Julien I E Hoffman, M.D., F.R.C.P (London) was born and educated in Salisbury (now Harare) in Southern Rhodesia (now Zimbabwe). He received a Bsc (Hons) in 1945 from the University of the Witwatersrand in South Africa, and his M.B., B.Ch. degree there in 1949. After working in the Departments of Medicine in Johannesburg General Hospital and in the Central Middlesex Hospital in London, he worked for the Medical Research Council at the Royal Postgraduate School in Hammersmith, London. Then he spent two years training in Pediatric Cardiogy at Boston Children's Hospital, followed by 15 months as a Fellow at the Cardiovascular Research Institute (CVRI) at the University of California in San Francisco (UCSF).

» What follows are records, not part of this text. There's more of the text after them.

-- ==== Sys2Proof/Laws/Memory.lean ====
section
/-! SUPPORT. The laws of the sparse memories: reading after writing, the canonical form kept by every
write, and equal reads for equal memories. -/

namespace Sys2Proof.Machine

/-- Another address reads as before. -/
theorem Memory.get_put_of_ne (m : Memory) {a x : Nat} (b : Byte) (h : x ≠ a) :
    (m.put a b).get x = m.get x := by
  induction m with
  | nil => by_cases hb : b = Memory.unlisted <;> simp [Memory.put, Memory.get, hb, Ne.symm h]
  | cons c rest ih =>
    simp only [Memory.put]
    split
    · simp only [Memory.get, ih]
    · split
      · rename_i hc
        split <;> simp [Memory.get, hc, Ne.symm h]
      · split <;> simp [Memory.get, Ne.symm h]

/-- Below its first address a canonical memory reads as unlisted. -/
theorem Memory.get_of_wfFrom (m : Memory) {low x : Nat} (h : m.wfFrom low = true) (hx : x < low) :
    m.get x = Memory.unlisted := by
  induction m generalizing low with
  | nil => rfl
  | cons c rest ih =>
    simp only [Memory.wfFrom, Bool.and_eq_true, decide_eq_true_eq] at h
    have hne : c.1 ≠ x := by omega
    simp only [Memory.get, hne, if_false]
    exact ih h.2 (by omega)

/-- The written address reads as the byte written. -/
theorem Memory.get_put_same (m : Memory) {low : Nat} (h : m.wfFrom low = true) (a : Nat) (b : Byte) :
    (m.put a b).get a = b := by
  induction m generalizing low with
  | nil => by_cases hb : b = Memory.unlisted <;> simp [Memory.put, Memory.get, hb]
  | cons c rest ih =>
    simp only [Memory.wfFrom, Bool.and_eq_true, decide_eq_true_eq] at h
    simp only [Memory.put]
    split
    · rename_i hc
      have hne : c.1 ≠ a := by omega
      simp only [Memory.get, hne, if_false]
      exact ih h.2
    · split
      · rename_i hc
        split
        · rename_i hb
          rw [hb]
          exact Memory.get_of_wfFrom rest h.2 (by omega)
        · simp [Memory.get]
      · rename_i hc1 hc2
        split
        · rename_i hb
          rw [hb]
          simp only [Memory.get, hc2, if_false]
          exact Memory.get_of_wfFrom rest h.2 (by omega)
        · simp [Memory.get]

/-- A canonical memory stays canonical from a lower bound on. -/
theorem Memory.wfFrom_mono (m : Memory) {low low' : Nat} (h : m.wfFrom low = true) (hl : low' ≤ low) :
    m.wfFrom low' = true := by
  cases m with
  | nil => rfl
  | cons c rest =>
    simp only [Memory.wfFrom, Bool.and_eq_true, decide_eq_true_eq] at h ⊢
    exact ⟨⟨by omega, h.1.2⟩, h.2⟩

/-- A write keeps the canonical form. -/
theorem Memory.wfFrom_put (m : Memory) {low a : Nat} (b : Byte) (h : m.wfFrom low = true)
    (ha : low ≤ a) : (m.put a b).wfFrom low = true := by
  induction m generalizing low with
  | nil => by_cases hb : b = Memory.unlisted <;> simp [Memory.put, Memory.wfFrom, hb, ha]
  | cons c rest ih =>
    have h0 := h
    simp only [Memory.wfFrom, Bool.and_eq_true, decide_eq_true_eq] at h
    simp only [Memory.put]
    split
    · rename_i hc
      simp only [Memory.wfFrom, Bool.and_eq_true, decide_eq_true_eq]
      exact ⟨h.1, ih h.2 (by omega)⟩
    · split
      · rename_i hc
        split
        · exact Memory.wfFrom_mono rest h.2 (by omega)
        · rename_i hb
          simp only [Memory.wfFrom, Bool.and_eq_true, decide_eq_true_eq]
          exact ⟨⟨ha, hb⟩, hc ▸ h.2⟩
      · split
        · exact h0
        · rename_i hb
          simp only [Memory.wfFrom, Bool.and_eq_true, decide_eq_true_eq]
          exact ⟨⟨ha, hb⟩, ⟨by omega, h.1.2⟩, h.2⟩

/-- A write keeps the canonical form of a whole memory. -/
theorem Memory.wf_put (m : Memory) (a : Nat) (b : Byte) (h : m.wf = true) : (m.put a b).wf = true :=
  m.wfFrom_put b h (Nat.zero_le a)

/-- The written address reads as the byte written, in a canonical memory. -/
theorem Memory.get_put (m : Memory) (h : m.wf = true) (a x : Nat) (b : Byte) :
    (m.put a b).get x = if x = a then b else m.get x := by
  split
  · rename_i hx
    rw [hx, m.get_put_same h]
  · rename_i hx
    exact m.get_put_of_ne b hx

/-- A write inside a bound keeps the memory inside it. -/
theorem Memory.below_put (m : Memory) {a bound : Nat} (b : Byte) (h : m.below bound = true)
    (ha : a < bound) : (m.put a b).below bound = true := by
  induction m with
  | nil => by_cases hb : b = Memory.unlisted <;> simp [Memory.put, Memory.below, hb, ha]
  | cons c rest ih =>
    simp only [Memory.below, List.all_cons, Bool.and_eq_true, decide_eq_true_eq] at h ih
    simp only [Memory.put]
    split
    · simp only [Memory.below, List.all_cons, Bool.and_eq_true, decide_eq_true_eq]
      exact ⟨h.1, ih h.2⟩
    · split <;> split <;>
        simp only [Memory.below, List.all_cons, Bool.and_eq_true, decide_eq_true_eq]
      · exact h.2
      · exact ⟨ha, h.2⟩
      · exact h
      · exact ⟨ha, h⟩

/-- A write of a byte inside a mask keeps the memory inside it. -/
theorem Memory.within_put (m : Memory) {a : Nat} {b keep : Byte} (h : m.within keep = true)
    (hb : b &&& keep = b) : (m.put a b).within keep = true := by
  induction m with
  | nil => by_cases hu : b = Memory.unlisted <;> simp_all [Memory.put, Memory.within]
  | cons c rest ih =>
    simp only [Memory.within, List.all_cons, Bool.and_eq_true, beq_iff_eq] at h ih
    simp only [Memory.put]
    split
    · simp only [Memory.within, List.all_cons, Bool.and_eq_true, beq_iff_eq]
      exact ⟨h.1, ih h.2⟩
    · split <;> split <;>
        simp only [Memory.within, List.all_cons, Bool.and_eq_true, beq_iff_eq]
      · exact h.2
      · exact ⟨hb, h.2⟩
      · exact h
      · exact ⟨hb, h⟩

/-- A masked byte is inside its mask. -/
theorem and_mask_within (v keep : Byte) : (v &&& keep) &&& keep = v &&& keep := by
  rw [BitVec.and_assoc, BitVec.and_self]

/-- Canonical memories that read the same everywhere are the same data. -/
theorem Memory.ext_of_wfFrom (m n : Memory) {low : Nat} (hm : m.wfFrom low = true)
    (hn : n.wfFrom low = true) (h : ∀ x, m.get x = n.get x) : m = n := by
  induction m generalizing n low with
  | nil =>
    cases n with
    | nil => rfl
    | cons d rest =>
      simp only [Memory.wfFrom, Bool.and_eq_true, decide_eq_true_eq] at hn
      have := h d.1
      simp [Memory.get] at this
      exact absurd this.symm hn.1.2
  | cons c rest ih =>
    simp only [Memory.wfFrom, Bool.and_eq_true, decide_eq_true_eq] at hm
    cases n with
    | nil =>
      have := h c.1
      simp [Memory.get] at this
      exact absurd this hm.1.2
    | cons d rest' =>
      simp only [Memory.wfFrom, Bool.and_eq_true, decide_eq_true_eq] at hn
      have hc := h c.1
      have hd := h d.1
      simp only [Memory.get, if_true] at hc hd
      have hcd : c.1 = d.1 := by
        rcases Nat.lt_trichotomy c.1 d.1 with hlt | heq | hgt
        · have hne : d.1 ≠ c.1 := by omega
          rw [if_neg hne, Memory.get_of_wfFrom rest' hn.2 (by omega)] at hc
          exact absurd hc hm.1.2
        · exact heq
        · have hne : c.1 ≠ d.1 := by omega
          rw [if_neg hne, Memory.get_of_wfFrom rest hm.2 (by omega)] at hd
          exact absurd hd.symm hn.1.2
      have hce : c = d := by
        rw [if_pos hcd.symm] at hc
        exact Prod.ext hcd hc
      subst hce
      congr 1
      refine ih rest' hm.2 hn.2 fun x => ?_
      by_cases hx : c.1 = x
      · rw [Memory.get_of_wfFrom rest hm.2 (by omega), Memory.get_of_wfFrom rest' hn.2 (by omega)]
      · have := h x
        simpa only [Memory.get, hx, if_false] using this

/-- The cells a launch lists give a canonical memory. -/
theorem Memory.ofCells_wf (keep : Byte) (cells : List Host.Cell) :
    (Memory.ofCells keep cells).wf = true := by
  have key : ∀ (cs : List Host.Cell) (m : Memory), m.wf = true →
      (cs.foldl (fun m c => m.put c.1 (c.2 &&& keep)) m).wf = true := by
    intro cs
    induction cs with
    | nil => exact fun _ hm => hm
    | cons c rest ih => exact fun m hm => ih _ (m.wf_put _ _ hm)
  exact key cells [] rfl

/-- The masked cells a launch lists are inside the mask. -/
theorem Memory.ofCells_within (keep : Byte) (cells : List Host.Cell) :
    (Memory.ofCells keep cells).within keep = true := by
  have key : ∀ (cs : List Host.Cell) (m : Memory), m.within keep = true →
      (cs.foldl (fun m c => m.put c.1 (c.2 &&& keep)) m).within keep = true := by
    intro cs
    induction cs with
    | nil => exact fun _ hm => hm
    | cons c rest ih => exact fun m hm => ih _ (m.within_put hm (and_mask_within _ _))
  exact key cells [] rfl

/-- The cells a launch lists below a bound give a memory below it. -/
theorem Memory.ofCells_below (keep : Byte) (bound : Nat) (cells : List Host.Cell)
    (h : ∀ c ∈ cells, c.1 < bound) : (Memory.ofCells keep cells).below bound = true := by
  have key : ∀ (cs : List Host.Cell) (m : Memory), (∀ c ∈ cs, c.1 < bound) → m.below bound = true →
      (cs.foldl (fun m c => m.put c.1 (c.2 &&& keep)) m).below bound = true := by
    intro cs
    induction cs with
    | nil => exact fun _ _ hm => hm
    | cons c rest ih =>
      exact fun m hc hm => ih _ (fun d hd => hc d (List.mem_cons_of_mem _ hd))
        (m.below_put _ hm (hc c (List.mem_cons_self ..)))
  exact key cells [] h rfl

/-- The reset memories are canonical. -/
theorem reset_memories_wf : State.reset.bus.ram.wf = true ∧ State.reset.ppu.oam.wf = true ∧
    State.reset.ppu.nt.wf = true ∧ State.reset.ppu.pal.wf = true ∧
    State.reset.cart.prg.wf = true ∧ State.reset.cart.chr.wf = true := by decide

/-- The RAM cell of an address is inside RAM. -/
theorem ramCell_lt (a : Addr) : ramCell a < 2048 := Nat.mod_lt _ (by decide)

/-- The nametable cell of an address is inside nametable RAM. -/
theorem ntCell_lt (m : Mirroring) (a : Addr) : ntCell m a < 4096 := by
  have h1 : a.toNat % 1024 < 1024 := Nat.mod_lt _ (by decide)
  have h2 : a.toNat / 1024 % 4 < 4 := Nat.mod_lt _ (by decide)
  cases m <;> simp only [ntCell, ntBank] <;> omega

/-- The palette cell of an address is inside palette RAM. -/
theorem palIndex_lt (a : Addr) : palIndex a < 32 := by
  have h : a.toNat % 32 < 32 := Nat.mod_lt _ (by decide)
  simp only [palIndex]
  split <;> omega

end Sys2Proof.Machine
end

In 1962 he joined the faculty of the Albert Einstein College of Medicine in New York, and moved in 1966 to UCSF as Associate Professor of Pediatrics and member of the CVRI. He spent 50% of his time in the care of children with heart disease and 50% of his time doing research into the pathophysiology of the coronary circulation.
His interest in Statistics began while taking his Science degree. In England, he took a short course run by Bradford Hill. On returning to Johannesburg he was assigned to statistical analyses for other members of the Department of Medicine. Learning was by trial and error, helped by Dr J Kerrich, head of the University's Statistics Department. Hoffman began teaching statistics to Medical students in 1964, and in San Francisco conducted an approved course for Fellows and Residents for over 30 years. He was a member of the Biostatistics group for approving and coordinating statistics at UCSF. For many years he was a statistical consultant for the journal Circulation Research, and was intermittently statistical consultant to several other medical journals.